§ THE DATA:
****************
-- ==== Sys2Proof/Machine/ImageCheck.lean ====
section
/-! DEFINITION. The Configuration Image and the ordered check of it (spec/02_configuration_image.md, R32 to R51). -/

namespace Sys2Proof.Machine

/-- A report entry (R49). -/
structure RepEntry where
  sec     : Nat
  fld     : Nat
  idx     : Nat
  outcome : Nat
  reason  : Nat
  written : Nat
  stored  : Nat
deriving DecidableEq, Repr

/-- Outcome codes of R49. -/
def RepEntry.rejected (sec fld idx reason written : Nat) : RepEntry := ⟨sec, fld, idx, 0x80, reason, written, 0⟩

/-- The 16 bytes of a report entry. -/
def RepEntry.bytes (e : RepEntry) : List Byte :=
  leBytes 1 e.sec ++ leBytes 1 e.fld ++ leBytes 2 e.idx ++ leBytes 1 e.outcome ++ leBytes 1 e.reason ++ leBytes 2 0
    ++ leBytes 4 e.written ++ leBytes 4 e.stored

/-- The low 32 bits of a value's bytes (R49). -/
def low32 (l : List Byte) : Nat := leNat (l.take 4)

/-- A section as it stands in an image: ID, version, flags, length and where its fields begin. -/
structure SecHdr where
  id    : Nat
  ver   : Nat
  flags : Nat
  len   : Nat
  off   : Nat
deriving DecidableEq, Repr

/-- The section header at offset `o`. -/
def secHdrAt (l : List Byte) (o : Nat) : SecHdr :=
  ⟨byteAt l o, byteAt l (o + 1), fieldAt l (o + 2) 2, fieldAt l (o + 4) 4, o + 8⟩

/-- A field entry: its header, its value bytes, and what is wrong with its structure. -/
structure FieldEnt where
  id   : Nat
  typ  : Nat
  idx  : Nat
  val  : List Byte
  bad  : Bool
  past : Bool
deriving DecidableEq, Repr

/-- The field entries of a section's bytes, up to the first that runs past the end (R35). -/
def fieldEnts : Nat → List Byte → List FieldEnt
  | 0, _ => []
  | n + 1, l =>
    if l = [] then []
    else
      let len := fieldAt l 4 2
      let pad := (len + 3) / 4 * 4
      if l.length < 8 + pad then [⟨byteAt l 0, byteAt l 1, fieldAt l 2 2, [], true, true⟩]
      else
        let v := (l.drop 8).take len
        let z := (l.drop (8 + len)).take (pad - len)
        let bad := decide (fieldAt l 6 2 ≠ 0) || z.any fun b => decide (b ≠ 0)
        ⟨byteAt l 0, byteAt l 1, fieldAt l 2 2, v, bad, false⟩ :: fieldEnts n (l.drop (8 + pad))

/-- The field table's row for a field ID in a section. -/
def imgField (sec id : Nat) : Option ImgField := Img.fields.find? fun f => f.sec == sec && f.id == id

/-- The section is of the safety class. -/
def secSafety (id : Nat) : Bool := Img.sections.any fun p => p.1 == id && p.2

def secKnown (id : Nat) : Bool := Img.sections.any fun p => p.1 == id

/-- The settings key of (section, field, index). -/
def setKey (sec id idx : Nat) : Nat := (sec * 256 + id) * 1024 + idx

/-- A signed reading of `n` bits. -/
def signedOf (n v : Nat) : Int := if v < 2 ^ (n - 1) then v else (v : Int) - 2 ^ n

/-- A value read as its field's type is compared: I32 signed, the rest unsigned. -/
def ImgField.value (f : ImgField) (v : List Byte) : Int := if f.typ = 5 then signedOf 32 (leNat v) else leNat v

/-- What a field's value stores as: variable-length octet strings keep their length by a closing 1 byte. -/
def ImgField.store (f : ImgField) (v : List Byte) : Nat :=
  if f.lenMin ≠ f.lenMax then leNat (v ++ [1]) else leNat v

/-- The octets of a stored variable-length value. -/
def octets : Nat → Nat → List Byte
  | 0, _ => []
  | n + 1, v => if v ≤ 1 then [] else BitVec.ofNat 8 v :: octets n (v / 256)

/-- Strictly rising. -/
def rising : List Nat → Bool
  | a :: b :: l => decide (a < b) && rising (b :: l)
  | _ => true

/-- Little-endian u16 values of an octet string. -/
def u16s : List Byte → List Nat
  | a :: b :: l => (a.toNat + 256 * b.toNat) :: u16s l
  | _ => []

/-- THERMAL.MODEL meets R566. -/
def thermalOk (v : List Byte) : Bool :=
  let u := fun o n => fieldAt v o n
  let within := fun x lo hi => decide (lo ≤ x) && decide (x ≤ hi)
  decide (v.length = 32) && decide (u 0 1 = 1) && decide (u 1 1 ≤ 1)
    && decide (-400 ≤ signedOf 16 (u 2 2)) && decide (signedOf 16 (u 2 2) ≤ 600)
    && within (u 4 4) 50 20000 && within (u 8 4) 500 200000 && within (u 0xC 2) 100 5000 && within (u 0xE 2) 100 10000
    && within (u 0x10 2) 10 3000 && within (u 0x12 2) 300 950 && within (u 0x14 2) 0 200 && within (u 0x16 2) 5 100
    && within (u 0x18 4) 1000 1000000 && within (u 0x1C 2) 2000 6000 && decide (u 0x1E 2 = 0)
    && decide (60 ≤ u 4 4 * u 8 4 / 1000)

/-- A value's judgement: good, clamped to a limit, or not allowed. -/
inductive Judged where
  | good
  | clampLow (v : Int)
  | clampHigh (v : Int)
  | bad
deriving DecidableEq, Repr

/-- Judge a value of the right type and length (R37, R45, R441, R566). `flint` is the FL-P2 hash of the boot ROM. -/
def ImgField.judge (f : ImgField) (flint : List Byte) (v : List Byte) : Judged :=
  let n := f.value v
  let test := fun b => if b then Judged.good else Judged.bad
  match f.rule with
  | .any => .good
  | .range lo hi =>
    if n < lo then (if f.cls = .clamp then .clampLow lo else .bad)
    else if hi < n then (if f.cls = .clamp then .clampHigh hi else .bad)
    else .good
  | .etype => test (decide (n = 0 ∨ 0x600 ≤ n))
  | .rank => test (decide (n ≤ 31 ∨ n = 0xFF))
  | .entry => test (decide (0x10000000 ≤ n ∧ n ≤ 0x1007FFFC ∧ n % 4 = 0))
  | .ascii => test (decide (1 ≤ v.length ∧ v.length ≤ 32) && v.all fun b => decide (0x20 ≤ b.toNat ∧ b.toNat ≤ 0x7E))
  | .keyProg => test (decide (byteAt v 0 = 1 ∨ byteAt v 0 = 2))
  | .plan => test (v.all fun b => decide (b.toNat ≤ 15 ∨ b.toNat = 0xFF))
  | .chunks => test (rising (u16s v))
  | .ttrg => test (decide (byteAt v 0 ≤ 9 ∧ byteAt v 1 ≤ 3 ∧ fieldAt v 2 2 = 0 ∧ 1000 ≤ fieldAt v 4 4
      ∧ fieldAt v 4 4 ≤ 4000000000 ∧ fieldAt v 8 4 < fieldAt v 4 4))
  | .thermal => test (thermalOk v)
  | .flint => test (decide (v = flint))

/-- The value length fits the field (a STR's length is judged as a value, R45; an odd CHUNKS length is a format
failure, R37). -/
def ImgField.lenOk (f : ImgField) (n : Nat) : Bool :=
  if f.typ = 11 then true
  else decide (f.lenMin ≤ n ∧ n ≤ f.lenMax) && (if f.rule = .chunks then decide (n % 2 = 0) else true)

/-- What the check of an image gives. -/
structure Checked where
  report   : List RepEntry
  settings : Sparse Nat
  sections : List (Nat × List Byte)
  seq      : Nat
  id16     : List Byte
deriving DecidableEq, Repr

/-- The report holds a rejection. -/
def Checked.rejected (c : Checked) : Bool := c.report.any fun e => e.outcome == 0x80

/-- The report holds a clamp. -/
def Checked.clamped (c : Checked) : Bool := c.report.any fun e => e.outcome == 1 || e.outcome == 2

/-- The first reject reason, 0 if none. -/
def Checked.reason (c : Checked) : Nat := ((c.report.find? fun e => e.outcome == 0x80).map (·.reason)).getD 0

/-! ### Steps 1 to 7 -/

/-- The first header field of step 1 that fails: its offset and its size. -/
def headerFault (l : List Byte) (staged : Option Nat) : Option (Nat × Nat) :=
  let total := fieldAt l 8 4
  if l.take 4 ≠ [0x53#8, 0x4B#8, 0x43#8, 0x49#8] then some (0, 4)
  else if fieldAt l 4 2 ≠ 1 then some (4, 2)
  else if fieldAt l 6 2 ≠ 64 then some (6, 2)
  else if total % 4 ≠ 0 ∨ total < 128 ∨ 262144 < total ∨ (staged.any fun n => decide (n ≠ total)) = true then some (8, 4)
  else if byteAt l 0xF ≠ 0 then some (0xF, 1)
  else if fieldAt l 0x10 4 = 0 then some (0x10, 4)
  else if fieldAt l 0x1A 2 ≠ 0 then some (0x1A, 2)
  else none

/-- A header-level finding on the field of `n` bytes at `o`. -/
def headerEntry (l : List Byte) (o n reason : Nat) : RepEntry := .rejected 0 0 o reason (low32 ((l.drop o).take n))

/-- Step 3: the SIGNATURE section stands at SIG_OFFSET and ends at TOTAL_LEN. -/
def sigPlaced (l : List Byte) : Bool :=
  let o := fieldAt l 0x1C 4
  let total := fieldAt l 8 4
  let h := secHdrAt l o
  decide (o % 4 = 0 ∧ 64 ≤ o ∧ o < total ∧ h.id = 0xFF ∧ o + 8 + h.len = total)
****************
§ DIRECTIONS FOR THIS TASK: Could you report how many lines in the data above include the word "length"? Give the number and nothing more.

§ ANSWER BOX: 8